YOUR TASK =
Pull out of the data below the stretch of lines bounded by the one containing "def Obligations.FrequencyScan : Prop" and the one containing "t.node = []", both bounds included, unchanged.

SUPPLIED MATERIAL =
■ ■ ■

/-! ## Commands that fault at dispatch -/

/-- 30_encoding.md R93 and 60_exceptions.md R269: a word other than 1 and 2 starts a command that ends at once: STATUS reads
0x00000096, ERR_INFO holds the word, OUT_LEN = 0. The second step is the engine's because the host has no access left to make. -/
def Obligations.IllegalCommand : Prop :=
  ∀ (s : State) (w : Word), w ≠ 0x00000001#32 → w ≠ 0x00000002#32 → s.status.busy = false → s.host = [.regWrite 32 0x00 w] →
    ∃ t u, step s = .next t ∧ step t = .next u ∧
      u.reports .illegalCommand 0x0#4 w ∧ u.status.word = 0x00000096#32 ∧
      u.inLen = s.inLen ∧ u.inbuf = s.inbuf ∧ u.outbuf = s.outbuf

/-- 60_exceptions.md R270: fault entry: OUT_LEN, ERR_INFO and STATUS are written, EPHASE being PHASE; PHASE goes to 0; nothing else
changes. -/
def Obligations.FaultEntry : Prop :=
  ∀ (e : ErrCode) (info : Word) (s : State),
    takeFault e info s = { s with
      outLen := 0#32
      errInfo := info
      status := { busy := false, done := true, err := true, errCode := e.code, ephase := s.phase }
      phase := 0x0#4 } ∧
    1 ≤ e.code.toNat ∧ e.code.toNat ≤ 9

/-! ## The priority queue -/

/-- 40_priority_queue.md R131: the key is (w, n) compared lexicographically, unsigned, and orders all entries. -/
def Obligations.QueueKeyOrder : Prop :=
  (∀ a b : Entry, keyBefore a b = true ↔ a.weight < b.weight ∨ (a.weight = b.weight ∧ a.node < b.node)) ∧
  (∀ a : Entry, keyBefore a a = false) ∧
  (∀ a b c : Entry, keyBefore a b = true → keyBefore b c = true → keyBefore a c = true) ∧
  (∀ a b : Entry, a ≠ b → keyBefore a b = true ∨ keyBefore b a = true)

/-- 40_priority_queue.md R132: PQ_PUSH completes for an index not queued and a queue that is not full; the entry is added, PQ_COUNT
rises by one, PHASE is the caller's again, and nothing else changes. -/
def Obligations.QueuePush : Prop :=
  ∀ s : State, s.pushNode ∉ s.pq.map Entry.node → s.pqCount < 256 →
    ∃ q, exec .pqPush s = .next { s with pq := q, phase := s.callerPhase } ∧
      q.Perm ({ weight := s.pushWeight, node := s.pushNode } :: s.pq) ∧ q.length = s.pqCount + 1

/-- 93_implementation_defined.md U19: the two uses of PQ_PUSH that have no defined result are refused. -/
def Obligations.QueuePushRefusals : Prop :=
  ∀ s : State,
    (s.pushNode ∈ s.pq.map Entry.node → exec .pqPush s = .refused (.pushQueuedNode s.pushNode)) ∧
    (s.pushNode ∉ s.pq.map Entry.node → 256 ≤ s.pqCount → exec .pqPush s = .refused .pushFullQueue)

/-- 40_priority_queue.md R133: PQ_POP_MIN of a queue that is not empty completes: it removes and returns the entry with the least
key, PQ_COUNT falls by one, PHASE is the caller's again, and nothing else changes. -/
def Obligations.QueuePopMin : Prop :=
  ∀ s : State, s.pq ≠ [] →
    ∃ e q, exec .pqPopMin s = .next { s with pq := q, popWeight := e.weight, popNode := e.node, phase := s.callerPhase } ∧
      s.pq.Perm (e :: q) ∧ (∀ x ∈ s.pq, x ≠ e → keyBefore e x = true) ∧ q.length + 1 = s.pqCount

/-- 40_priority_queue.md R133 and 60_exceptions.md R267: PQ_POP_MIN of an empty queue raises EmptyQueueError: STATUS 0x00000376. -/
def Obligations.QueuePopEmpty : Prop :=
  ∀ s : State, s.pq = [] →
    ∃ t, exec .pqPopMin s = .next t ∧ t.reports .emptyQueue 0x3#4 0#32 ∧ t.status.word = 0x00000376#32 ∧
      t.pq = [] ∧ t.node = s.node ∧ t.freq = s.freq ∧ t.inbuf = s.inbuf ∧ t.outbuf = s.outbuf

/-! ## FREQ_SCAN -/

/-- 46_codec_engine.md R233: FREQ_SCAN completes; FREQ[s] is the number of input bytes equal to s, no count
wraps, and the counts sum to IN_LEN; besides FREQ only the cursor
IN_POS and PHASE change. -/
def Obligations.FrequencyScan : Prop :=
  ∀ s : State, s.inLen.toNat ≤ s.params.inMax →
    ∃ f pos, exec .freqScan s = .next { s with phase := 0x1#4, freq := f, inPos := pos } ∧
      (∀ sym : Byte, (f[sym.toNat]'(symbol_lt sym)).toNat = s.inputBytes.count sym) ∧
      (symbols.map fun sym => (f[sym.toNat]'(symbol_lt sym)).toNat).sum = s.inLen.toNat

/-! ## BUILD_TREE -/

/-- 41_tree_builder.md R140 and R141, 10_state.md R42: BUILD_TREE of a table with a present symbol completes: the leaves are those
of the present symbols in ascending value, the arena is one strict binary tree under ROOT, the root's entry is left in the queue,
and besides the arena, ROOT and the queue with its operands only PHASE changes. -/
def Obligations.BuildTreeCompletes : Prop :=
  ∀ s : State, s.alphabet ≠ [] →
    ∃ t, exec .buildTree s = .next t ∧
      t = { s with
        phase := 0x4#4
        node := t.node
        root := t.root
        pq := t.pq
        pushNode := t.pushNode
        pushWeight := t.pushWeight
        popNode := t.popNode
        popWeight := t.popWeight
        callerPhase := t.callerPhase } ∧
      (∀ k, (h : k < s.alphabet.length) →
        t.node[k]? = some (.leaf s.alphabet[k] ((s.freqAt s.alphabet[k]).setWidth 40))) ∧
      t.isTree ∧ ∃ e, t.pq = [e] ∧ entryOf t.node t.root = some e

/-- 41_tree_builder.md R142 and 60_exceptions.md R261: an empty table raises EmptyInputError: STATUS 0x00000416. -/
def Obligations.BuildTreeEmpty : Prop :=
  ∀ s : State, s.alphabet = [] →
    ∃ t, exec .buildTree s = .next t ∧ t.reports .emptyInput 0x4#4 0#32 ∧ t.status.word = 0x00000416#32 ∧
      t.node = [] ∧ t.pq = [] ∧ t.root = s.root ∧ t.freq = s.freq ∧ t.code = s.code ∧ t.inbuf = s.inbuf ∧ t.outbuf = s.outbuf

/-- 41_tree_builder.md R147: the index identities; no sum of weights wraps (R149). -/
def Obligations.TreeIndexIdentities : Prop :=
  ∀ s t : State, s.alphabet ≠ [] → exec .buildTree s = .next t →
    t.nodeCount = 2 * s.alphabet.length - 1 ∧ t.root.toNat = 2 * s.alphabet.length - 2 ∧
    (∀ i, (h : i < t.node.length) → ((∃ sym w, t.node[i] = .leaf sym w) ↔ i < s.alphabet.length)) ∧
    (∀ (i : Nat) (w : Weight) (l r : NodeIx), t.node[i]? = some (.internal w l r) → l.toNat < i ∧ r.toNat < i ∧ l ≠ r) ∧
    (∀ n, t.node[t.root.toNat]? = some n → n.weight.toNat = ((symbols.map fun sym => (s.freqAt sym).toNat).sum)) ∧
    (∀ (i l r : NodeIx) (w : Weight), t.node[i.toNat]? = some (.internal w l r) → w.toNat = leavesBelow t.node t.node.length i) ∧
    (∀ (i j : Nat) (w w' : Weight) (l r l' r' : NodeIx), t.node[i]? = some (.internal w l r) → t.node[j]? = some (.internal w' l' r') → i ≤ j →
      w.toNat ≤ w'.toNat)

/-- 41_tree_builder.md R143 and R144 with 40_priority_queue.md R131: the node popped first is `left`; and the entries are popped in
rising order of the key, two for each internal node, so that these orders fix the tree. -/
def Obligations.TreeSiblingOrder : Prop :=
  ∀ s t : State, s.alphabet ≠ [] → exec .buildTree s = .next t →
    (∀ (i : Nat) (w : Weight) (l r : NodeIx), t.node[i]? = some (.internal w l r) →
      ∃ a b, entryOf t.node l = some a ∧ entryOf t.node r = some b ∧ w = a.weight + b.weight ∧ keyBefore a b = true) ∧
    (∀ (i : Nat) (w w' : Weight) (l r l' r' : NodeIx), t.node[i]? = some (.internal w l r) → t.node[i + 1]? = some (.internal w' l' r') →
      ∃ b a', entryOf t.node r = some b ∧ entryOf t.node l' = some a' ∧ keyBefore b a' = true)

/-- 41_tree_builder.md R148: the arena is a function of FREQ alone. -/
def Obligations.TreeDeterminism : Prop :=
  ∀ s s' t t' : State, s.freq = s'.freq → s.alphabet ≠ [] → exec .buildTree s = .next t → exec .buildTree s' = .next t' →
    t.node = t'.node ∧ t.nodeCount = t'.nodeCount ∧ t.root = t'.root

/-- 41_tree_builder.md R146: one present symbol: its leaf is the root and there is no internal node. -/
def Obligations.OnePresentSymbol : Prop :=
  ∀ (s : State) (sym : Byte), s.alphabet = [sym] →
    ∃ t, exec .buildTree s = .next t ∧ t.nodeCount = 1 ∧ t.root = 0#9 ∧ t.node = [.leaf sym ((s.freqAt sym).setWidth 40)]

/-! ## GEN_CODES -/

/-- 42_code_table.md R160: GEN_CODES completes in every state and changes only CODE and PHASE (and the draw counter, where the arena
is no tree: log 12); in an arena whose children lie below their parents and whose root is Internal, a symbol's code is the path from
the root to a leaf of it, and a symbol with no leaf under the root has no code. -/
def Obligations.CodesArePaths : Prop :=
  ∀ s : State, ∃ codes d, exec .genCodes s = .next { s with phase := 0x5#4, code := codes, draws := d } ∧
    (s.arenaOk = true → d = s.draws ∧
      ∀ (w : Weight) (l r : NodeIx), s.node[s.root.toNat]? = some (.internal w l r) → ∀ sym : Byte,
        isPathTo s.node s.root (codes[sym.toNat]'(symbol_lt sym)) sym ∨
        (codes[sym.toNat]'(symbol_lt sym) = [] ∧ ∀ p, ¬ isPathTo s.node s.root p sym))

/-- 42_code_table.md R161: a root that is a leaf gives its symbol the code "0", and no other symbol a code. -/
def Obligations.RootLeafCode : Prop :=
  ∀ (s : State) (sym : Byte) (w : Weight), s.arenaOk = true → s.node[s.root.toNat]? = some (.leaf sym w) →
    ∃ codes, exec .genCodes s = .next { s with phase := 0x5#4, code := codes } ∧
      ∀ x : Byte, codes[x.toNat]'(symbol_lt x) = if x = sym then [false] else []

/-- 42_code_table.md R162: after BUILD_TREE and GEN_CODES, a symbol has a code exactly when it is present, and no code is a prefix of
another. -/
def Obligations.PrefixCode : Prop :=
  ∀ s b t : State, s.alphabet ≠ [] → exec .buildTree s = .next b → exec .genCodes b = .next t →
    (∀ sym, t.codeAt sym ≠ [] ↔ s.freqAt sym ≠ 0#32) ∧
    (∀ x y, s.freqAt x ≠ 0#32 → s.freqAt y ≠ 0#32 → x ≠ y → ¬ t.codeAt x <+: t.codeAt y)

/-- 42_code_table.md R163: code lengths: 1 to 255, at most L - 1 when L symbols are present, L at least 2. -/
def Obligations.CodeLengths : Prop :=
  ∀ s b t : State, s.alphabet ≠ [] → exec .buildTree s = .next b → exec .genCodes b = .next t →
    ∀ sym, s.freqAt sym ≠ 0#32 → 1 ≤ (t.codeAt sym).length ∧ (t.codeAt sym).length ≤ 255 ∧
      (s.alphabet.length = 1 → (t.codeAt sym).length = 1) ∧
      (2 ≤ s.alphabet.length → (t.codeAt sym).length ≤ s.alphabet.length - 1)

/-! ## ENCODE -/

/-- 43_encoder.md R170: ENCODE of an input all of whose bytes have a code completes: BITS is the codes in input order, NBITS their
number of bits, and besides them only the cursor IN_POS and PHASE change. (Where the codes sum to 2^32 bits or more, which no command
reaches (R174), the spec states no NBITS: their number modulo 2^32 is the model's choice, log 22. Below 2^32 it is the number itself.) -/
def Obligations.EncodeCompletes : Prop :=
  ∀ s : State, s.inLen.toNat ≤ s.params.inMax → (∀ b ∈ s.inputBytes, s.codeAt b ≠ []) →
    ∃ pos, exec .encode s = .next { s with
      phase := 0x6#4
      bits := s.inputBytes.flatMap s.codeAt
      nbits := BitVec.ofNat 32 (s.inputBytes.flatMap s.codeAt).length
      inPos := pos }

/-- 43_encoder.md R171 and 60_exceptions.md R265: the first input byte that has no code raises UnmappedSymbolError with that byte:
STATUS 0x00000656. -/
def Obligations.EncodeUnmapped : Prop :=
  ∀ (s : State) (xs ys : List Byte) (b : Byte), s.inLen.toNat ≤ s.params.inMax → s.inputBytes = xs ++ b :: ys →
    (∀ x ∈ xs, s.codeAt x ≠ []) → s.codeAt b = [] →
    ∃ t, exec .encode s = .next t ∧ t.reports .unmappedSymbol 0x6#4 (b.setWidth 32) ∧ t.status.word = 0x00000656#32 ∧
      t.inbuf = s.inbuf ∧ t.outbuf = s.outbuf ∧ t.freq = s.freq ∧ t.code = s.code ∧ t.node = s.node

/-- 43_encoder.md R172 and R175: PackBits. -/
def Obligations.PackBitsLayout : Prop :=
  (∀ bs : Bits, (packBits bs).length = ceil8 bs.length) ∧
  (∀ (bs : Bits) (j : Nat) (h : j < (packBits bs).length),
    (packBits bs)[j].toNat = ((List.range 8).map fun k => (bs.getD (8 * j + k) false).toNat * 2 ^ (7 - k)).sum) ∧
  (∀ (bs : Bits) (i : Nat) (h : i < bs.length) (h' : byteOffset i < (packBits bs).length),
    bitOf ((packBits bs)[byteOffset i]) i = bs[i]) ∧
  packBits [] = [] ∧ packBits [true] = [0x80#8] ∧ packBits [true, false] = [0x80#8] ∧
  (∀ bs : Bits, 8 * (packBits bs).length - bs.length ≤ 7 ∧ bs.length ≤ 8 * (packBits bs).length)

/-! ## SERIALIZE -/

/-- 45_container.md R200 and R201 (layout 30_encoding.md R95): SERIALIZE of a container that fits completes: ECOUNT is the number of
present symbols; OUTBUF from 0 is entryCount, one entry for each present symbol in ascending value, numberOfBits and the payload
(`State.containerBytes`; NBITS = |BITS| whenever ENCODE has run, R35; where it does not hold, log 22); OUT_POS is past them; every
other byte of OUTBUF is as before; and nothing else but PHASE changes. -/
def Obligations.SerializeCompletes : Prop :=
  ∀ s : State, s.containerSize ≤ s.params.outMax →
    ∃ m, exec .serialize s = .next { s with
        phase := 0x7#4
        ecount := BitVec.ofNat 32 s.alphabet.length
        outPos := BitVec.ofNat 32 s.containerBytes.length
        outbuf := m } ∧
      (s.bits.length = s.nbits.toNat →
        s.containerBytes = headerBytes s.entries s.nbits ++ s.payload ∧ s.containerBytes.length = s.containerSize) ∧
      (∀ k, (h : k < s.containerBytes.length) → Memory.read? m k = some s.containerBytes[k]) ∧
      ∀ a, s.containerBytes.length ≤ a → Memory.read? m a = Memory.read? s.outbuf a

/-- 45_container.md R202 and 60_exceptions.md R268, second row: a container that does not fit raises CapacityError before any byte is
written: STATUS 0x00000786. -/
def Obligations.SerializeCapacity : Prop :=
  ∀ s : State, s.params.outMax < s.containerSize →
    ∃ t, exec .serialize s = .next t ∧ t.reports .capacity 0x7#4 2#32 ∧ t.status.word = 0x00000786#32 ∧
      t.outbuf = s.outbuf ∧ t.inbuf = s.inbuf ∧ t.freq = s.freq ∧ t.bits = s.bits ∧ t.nbits = s.nbits ∧
      t.node = s.node ∧ t.code = s.code

/-! ## DESERIALIZE -/

/-- 45_container.md R203 and R210: DESERIALIZE of a container whose table is acceptable and whose payload is inside the input
completes, with the entries in any order (30_encoding.md R98): FREQ holds the entries and nothing else. -/
def Obligations.DeserializeCompletes : Prop :=
  ∀ (s : State) (es : List (Byte × Word)) (n : Word) (rest : List Byte), s.inLen.toNat ≤ s.params.inMax →
    s.inputBytes = headerBytes es n ++ rest → entriesOk es → ceil8 n.toNat ≤ rest.length →
    ∃ f, exec .deserialize s = .next { s with
        phase := 0x8#4
        freq := f
        ecount := BitVec.ofNat 32 es.length
        nbits := n
        inPos := BitVec.ofNat 32 (8 + 5 * es.length)
        payOff := BitVec.ofNat 32 (8 + 5 * es.length) } ∧
      tableHolds f es ∧ 1 ≤ es.length ∧ es.length ≤ 256 ∧ 8 + 5 * es.length + ceil8 n.toNat ≤ s.inLen.toNat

■ ■ ■

FINAL ANSWER =
def Obligations.FrequencyScan : Prop :=
  ∀ s : State, s.inLen.toNat ≤ s.params.inMax →
    ∃ f pos, exec .freqScan s = .next { s with phase := 0x1#4, freq := f, inPos := pos } ∧
      (∀ sym : Byte, (f[sym.toNat]'(symbol_lt sym)).toNat = s.inputBytes.count sym) ∧
      (symbols.map fun sym => (f[sym.toNat]'(symbol_lt sym)).toNat).sum = s.inLen.toNat

/-! ## BUILD_TREE -/

/-- 41_tree_builder.md R140 and R141, 10_state.md R42: BUILD_TREE of a table with a present symbol completes: the leaves are those
of the present symbols in ascending value, the arena is one strict binary tree under ROOT, the root's entry is left in the queue,
and besides the arena, ROOT and the queue with its operands only PHASE changes. -/
def Obligations.BuildTreeCompletes : Prop :=
  ∀ s : State, s.alphabet ≠ [] →
    ∃ t, exec .buildTree s = .next t ∧
      t = { s with
        phase := 0x4#4
        node := t.node
        root := t.root
        pq := t.pq
        pushNode := t.pushNode
        pushWeight := t.pushWeight
        popNode := t.popNode
        popWeight := t.popWeight
        callerPhase := t.callerPhase } ∧
      (∀ k, (h : k < s.alphabet.length) →
        t.node[k]? = some (.leaf s.alphabet[k] ((s.freqAt s.alphabet[k]).setWidth 40))) ∧
      t.isTree ∧ ∃ e, t.pq = [e] ∧ entryOf t.node t.root = some e

/-- 41_tree_builder.md R142 and 60_exceptions.md R261: an empty table raises EmptyInputError: STATUS 0x00000416. -/
def Obligations.BuildTreeEmpty : Prop :=
  ∀ s : State, s.alphabet = [] →
    ∃ t, exec .buildTree s = .next t ∧ t.reports .emptyInput 0x4#4 0#32 ∧ t.status.word = 0x00000416#32 ∧
      t.node = [] ∧ t.pq = [] ∧ t.root = s.root ∧ t.freq = s.freq ∧ t.code = s.code ∧ t.inbuf = s.inbuf ∧ t.outbuf = s.outbuf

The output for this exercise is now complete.